◆ Instructions for the task ◆
Exactly the lines from the first line of the listing through the line containing "execFenceCmdFence_same | apply execFenceCmdLift_same" should appear in the output, unchanged.

◆ Task inputs ◆
theorem writeGlb_same {M : Nat} {s0 : State} {off : Nat} {v : Nat} {s : State} (hM : Sub 0x293bff7c7 M) (hs : Same M s0 s) :
    Same M s0 (writeGlb off v s) := by
  unfold writeGlb
  try dsimp only
  repeat' first
    | intro _
    | with_reducible first
      | assumption | exact hM.of (by decide)
    | with_reducible first
      | apply fenceCmd_same | apply execFenceCmdFence_same | apply execFenceCmdLift_same
      | apply execBootRelease_same | apply storeReg_same | apply cmdWrite_same | exact sameOp_none
      | apply sameOp_some | apply sameOp_ite | apply same_ite | apply same_ite2 | apply same_ite3
      | apply same_foldl | apply same_foldl2 | apply same_foldl1
    | split
    | dsimp only
    | with_reducible first
      | (apply same_pair; assumption) | (apply same_opt; assumption) | (apply same_triple; assumption)

theorem writeClk_same {M : Nat} {s0 : State} {off : Nat} {v : Nat} {s : State} (hM : Sub 0x8000001 M) (hs : Same M s0 s) :
    Same M s0 (writeClk off v s) := by
  unfold writeClk
  try dsimp only
  repeat' first
    | intro _
    | with_reducible first
      | assumption | exact hM.of (by decide)
    | with_reducible first
      | apply execClkCfgWrite_same | apply execFmStart_same | apply after_same | apply storeReg_same
      | apply cmdWrite_same | exact sameOp_none | apply sameOp_some | apply sameOp_ite | apply same_ite

theorem supClear_same {M : Nat} {s0 : State} {s : State} (hM : Sub 0x1 M) (hs : Same M s0 s) :
    Same M s0 (supClear s) := by
  unfold supClear
  try dsimp only
  repeat' first
    | intro _
    | with_reducible first
      | assumption | exact hM.of (by decide)
    | with_reducible first
      | apply wr_same | apply same_foldl

theorem writePwr_same {M : Nat} {s0 : State} {off : Nat} {v : Nat} {s : State} (hM : Sub 0x8c3ff6c3 M) (hs : Same M s0 s) :
    Same M s0 (writePwr off v s) := by
  unfold writePwr
  try dsimp only
  repeat' first
    | intro _
    | with_reducible first
      | assumption | exact hM.of (by decide)
    | with_reducible first
      | apply execPlRequest_same | apply execWatchEnter_same | apply execWatchWake_same | apply storeReg_same
      | apply cmdWrite_same | apply supClear_same | exact sameOp_none | apply sameOp_some | apply sameOp_ite
      | apply same_ite

theorem peakRestart_same {M : Nat} {s0 : State} {s : State} (hM : Sub 0x800000001 M) (hs : Same M s0 s) :
    Same M s0 (peakRestart s) := by
  unfold peakRestart
  try dsimp only
  repeat' first
    | intro _
    | with_reducible first
      | assumption | exact hM.of (by decide) | apply sameMk | exact Or.inl (hM.bit (by decide)) | exact Or.inr rfl
    | simp only [same_mk_iff]
    | with_reducible first
      | apply wr_same

theorem writeTmp_same {M : Nat} {s0 : State} {off : Nat} {v : Nat} {s : State} (hM : Sub 0x800000001 M) (hs : Same M s0 s) :
    Same M s0 (writeTmp off v s) := by
  unfold writeTmp
  try dsimp only
  repeat' first
    | intro _
    | with_reducible first
      | assumption | exact hM.of (by decide)
    | with_reducible first
      | apply storeReg_same | apply peakRestart_same | apply same_ite

theorem writeInt_same {M : Nat} {s0 : State} {fast : Bool} {off : Nat} {v : Nat} {s : State} (hM : Sub 0x10000001 M) (hs : Same M s0 s) :
    Same M s0 (writeInt fast off v s) := by
  unfold writeInt
  try dsimp only
  repeat' first
    | intro _
    | with_reducible first
      | assumption | exact hM.of (by decide)
    | with_reducible first
      | apply execIntComplete_same | apply execDoorbellWrite_same | apply after_same | apply storeReg_same
      | apply same_ite

theorem writeBst_same {M : Nat} {s0 : State} {off : Nat} {v : Nat} {s : State} (hM : Sub 0x780bff7c7 M) (hs : Same M s0 s) :
    Same M s0 (writeBst off v s) := by
  unfold writeBst
  try dsimp only
  repeat' first
    | intro _
    | with_reducible first
      | assumption | exact hM.of (by decide) | apply sameMk | exact Or.inl (hM.bit (by decide)) | exact Or.inr rfl
    | simp only [same_mk_iff]
    | with_reducible first
      | apply execBstBobbinNow_same | apply execBstAbort_same | apply execBstFull_same
      | apply execBstTestEnter_same | apply execBstCfgWrite_same | apply execLbCfgWrite_same
      | apply execPrbsGenWrite_same | apply execPrbsChkWrite_same | apply execPrbsClr_same | apply after_same
      | apply storeReg_same | apply cmdWrite_same | apply clearWrite_same | exact sameOp_none | apply sameOp_some
      | apply sameOp_ite | apply same_ite | exact sameOpt_none | apply sameOpt_ite
    | split
    | with_reducible first
      | (apply same_pair; assumption) | (apply same_opt; assumption) | (apply same_triple; assumption)

theorem writeSec_same {M : Nat} {s0 : State} {off : Nat} {v : Nat} {s : State} (hM : Sub 0x180000023 M) (hs : Same M s0 s) :
    Same M s0 (writeSec off v s) := by
  unfold writeSec
  try dsimp only
  repeat' first
    | intro _
    | with_reducible first
      | assumption | exact hM.of (by decide)
    | with_reducible first
      | apply wr_same | apply keyGo_same | apply attGo_same | apply storeReg_same | apply same_ite

theorem writePct_same {M : Nat} {s0 : State} {off : Nat} {v : Nat} {s : State} (hM : Sub 0xb2bff683 M) (hs : Same M s0 s) :
    Same M s0 (writePct off v s) := by
  unfold writePct
  try dsimp only
  repeat' first
    | intro _
    | with_reducible first
      | assumption | exact hM.of (by decide)
    | with_reducible first
      | apply execPctEnumerate_same | apply execPctGo_same | apply storeReg_same | apply cmdWrite_same
      | exact sameOp_none | apply sameOp_some | apply sameOp_ite | apply same_ite

theorem writePrk_same {M : Nat} {s0 : State} {off : Nat} {v : Nat} {s : State} (hM : Sub 0x1000001 M) (hs : Same M s0 s) :
    Same M s0 (writePrk off v s) := by
  unfold writePrk
  try dsimp only
  repeat' first
    | intro _
    | with_reducible first
      | assumption | exact hM.of (by decide) | apply sameMk | exact Or.inl (hM.bit (by decide)) | exact Or.inr rfl
    | simp only [same_mk_iff]
    | with_reducible first
      | apply wr_same | apply execPrkCommit_same | apply execPrkCheck_same | apply execPrkRevert_same
      | apply after_same | apply storeReg_same | apply stagedWrite_same | apply same_ite
    | split
    | with_reducible first
      | (apply same_pair; assumption) | (apply same_opt; assumption) | (apply same_triple; assumption)

theorem writeMap_same {M : Nat} {s0 : State} {off : Nat} {v : Nat} {s : State} (hM : Sub 0x282fff687 M) (hs : Same M s0 s) :
    Same M s0 (writeMap off v s) := by
  unfold writeMap
  try dsimp only
  repeat' first
    | intro _
    | with_reducible first
      | assumption | exact hM.of (by decide) | apply sameMk | exact Or.inl (hM.bit (by decide)) | exact Or.inr rfl
    | simp only [same_mk_iff]
    | with_reducible first
      | apply execSideMapWrite_same | apply execLanePosWrite_same | apply execSwpSwap_same
      | apply execSwpReturn_same | apply execSwpEnable_same | apply execSwpDisable_same | apply after_same
      | apply storeReg_same | apply cmdWrite_same | exact sameOp_none | apply sameOp_some | apply sameOp_ite
      | apply same_ite
    | split
    | with_reducible first
      | (apply same_pair; assumption) | (apply same_opt; assumption) | (apply same_triple; assumption)

theorem writeFmc_same {M : Nat} {s0 : State} {off : Nat} {v : Nat} {s : State} (hM : Sub 0x2000001 M) (hs : Same M s0 s) :
    Same M s0 (writeFmc off v s) := by
  unfold writeFmc
  try dsimp only
  repeat' first
    | intro _
    | with_reducible first
      | assumption | exact hM.of (by decide)
    | with_reducible first
      | apply execBtLoad_same | apply execFlashCommand_same | apply after_same | apply storeReg_same
      | apply same_ite

theorem writeClu_same {M : Nat} {s0 : State} {c : Nat} {off : Nat} {v : Nat} {s : State} (hM : Sub 0x3f9003 M) (hs : Same M s0 s) :
    Same M s0 (writeClu c off v s) := by
  unfold writeClu
  try dsimp only
  repeat' first
    | intro _
    | with_reducible first
      | assumption | exact hM.of (by decide) | apply sameMk | exact Or.inl (hM.bit (by decide)) | exact Or.inr rfl
    | simp only [same_mk_iff]
    | with_reducible first
      | apply standbySync_same | apply execTerminationDetect_same | apply execCntCtlClear_same
      | apply execLeCfgWrite_same | apply execCkToForwarded_same | apply execCkToFallback_same
      | apply execCkReturnOwn_same | apply after_same | apply storeReg_same | apply cmdWrite_same
      | apply clearWrite_same | exact sameOp_none | apply sameOp_some | apply sameOp_ite | apply same_ite
      | exact sameOpt_none | apply sameOpt_ite
    | split
    | with_reducible first
      | (apply same_pair; assumption) | (apply same_opt; assumption) | (apply same_triple; assumption)

theorem writeEqa_same {M : Nat} {s0 : State} {c : Nat} {off : Nat} {v : Nat} {s : State} (hM : Sub 0x380001 M) (hs : Same M s0 s) :
    Same M s0 (writeEqa c off v s) := by
  unfold writeEqa
  try dsimp only
  repeat' first
    | intro _
    | with_reducible first
      | assumption | exact hM.of (by decide) | apply sameMk | exact Or.inl (hM.bit (by decide)) | exact Or.inr rfl
    | simp only [same_mk_iff]
    | with_reducible first
      | apply execAdaptReacquire_same | apply execAdaptFreeze_same | apply execAdaptThaw_same
      | apply execDfeSelWrite_same | apply execCalEnd_same | apply execCalAll_same | apply execCalEye_same
      | apply execCalSelWrite_same | apply after_same | apply storeReg_same | apply cmdWrite_same
      | apply writeAdaptCfg_same | exact sameOp_none | apply sameOp_some | apply sameOp_ite | apply same_ite
      | exact sameOpt_none | apply sameOpt_ite
    | split
    | with_reducible first
      | (apply same_pair; assumption) | (apply same_opt; assumption) | (apply same_triple; assumption)

theorem writeDie_same {M : Nat} {s0 : State} {d : Nat} {off : Nat} {v : Nat} {s : State} (hM : Sub 0x281bff787 M) (hs : Same M s0 s) :
    Same M s0 (writeDie d off v s) := by
  unfold writeDie
  try dsimp only
  repeat' first
    | intro _
    | with_reducible first
      | assumption | exact hM.of (by decide) | apply sameMk | exact Or.inl (hM.bit (by decide)) | exact Or.inr rfl
    | simp only [same_mk_iff]
    | with_reducible first
      | apply ceJudge_same | apply execBufRetire_same | apply execBufReturn_same | apply execBufTestNow_same
      | apply execBufClr_same | apply execDescSelWrite_same | apply after_same | apply storeReg_same
      | apply cmdWrite_same | apply clearWrite_same | exact sameOp_none | apply sameOp_some | apply sameOp_ite
      | apply same_ite | exact sameOpt_none | apply sameOpt_ite
    | split
    | with_reducible first
      | (apply same_pair; assumption) | (apply same_opt; assumption) | (apply same_triple; assumption)

theorem writeLnk_same {M : Nat} {s0 : State} {k : Nat} {off : Nat} {v : Nat} {s : State} (hM : Sub 0x83bff687 M) (hs : Same M s0 s) :
    Same M s0 (writeLnk k off v s) := by
  unfold writeLnk
  try dsimp only
  repeat' first
    | intro _
    | with_reducible first
      | assumption | exact hM.of (by decide) | apply sameMk | exact Or.inl (hM.bit (by decide)) | exact Or.inr rfl
    | simp only [same_mk_iff]
    | with_reducible first
      | apply execTrnRetrain_same | apply execTrnStep_same | apply execTrnDown_same | apply execTrnRestart_same
      | apply execFltClr_same | apply execDarnClr_same | apply execTrkClr_same | apply execLnkCommit_same
      | apply after_same | apply storeReg_same | apply cmdWrite_same | apply stagedWrite_same
      | apply clearWrite_same | exact sameOp_none | apply sameOp_some | apply sameOp_ite | apply same_ite
      | exact sameOpt_none | apply sameOpt_ite
    | split
    | with_reducible first
      | (apply same_pair; assumption) | (apply same_opt; assumption) | (apply same_triple; assumption)

theorem writeLlt_same {M : Nat} {s0 : State} {q : Nat} {off : Nat} {v : Nat} {s : State} (hM : Sub 0x3 M) (hs : Same M s0 s) :
    Same M s0 (writeLlt q off v s) := by
  unfold writeLlt
  try dsimp only
  repeat' first
    | intro _
    | with_reducible first
      | assumption | exact hM.of (by decide)
    | with_reducible first
      | apply wr_same | apply execLlClr_same | apply storeReg_same | apply stagedWrite_same
      | apply clearWrite_same | apply same_ite

theorem writeCal_same {M : Nat} {s0 : State} {h : Nat} {off : Nat} {v : Nat} {s : State} (hM : Sub 0x3 M) (hs : Same M s0 s) :
    Same M s0 (writeCal h off v s) := by
  unfold writeCal
  try dsimp only
  repeat' first
    | intro _
    | with_reducible first
      | assumption | exact hM.of (by decide)
    | with_reducible first
      | apply wr_same | apply execCalClr_same | apply storeReg_same | apply stagedWrite_same
      | apply clearWrite_same | apply same_ite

◆ Reply to the exercise ◆
theorem writeGlb_same {M : Nat} {s0 : State} {off : Nat} {v : Nat} {s : State} (hM : Sub 0x293bff7c7 M) (hs : Same M s0 s) :
    Same M s0 (writeGlb off v s) := by
  unfold writeGlb
  try dsimp only
  repeat' first
    | intro _
    | with_reducible first
      | assumption | exact hM.of (by decide)
    | with_reducible first
      | apply fenceCmd_same | apply execFenceCmdFence_same | apply execFenceCmdLift_same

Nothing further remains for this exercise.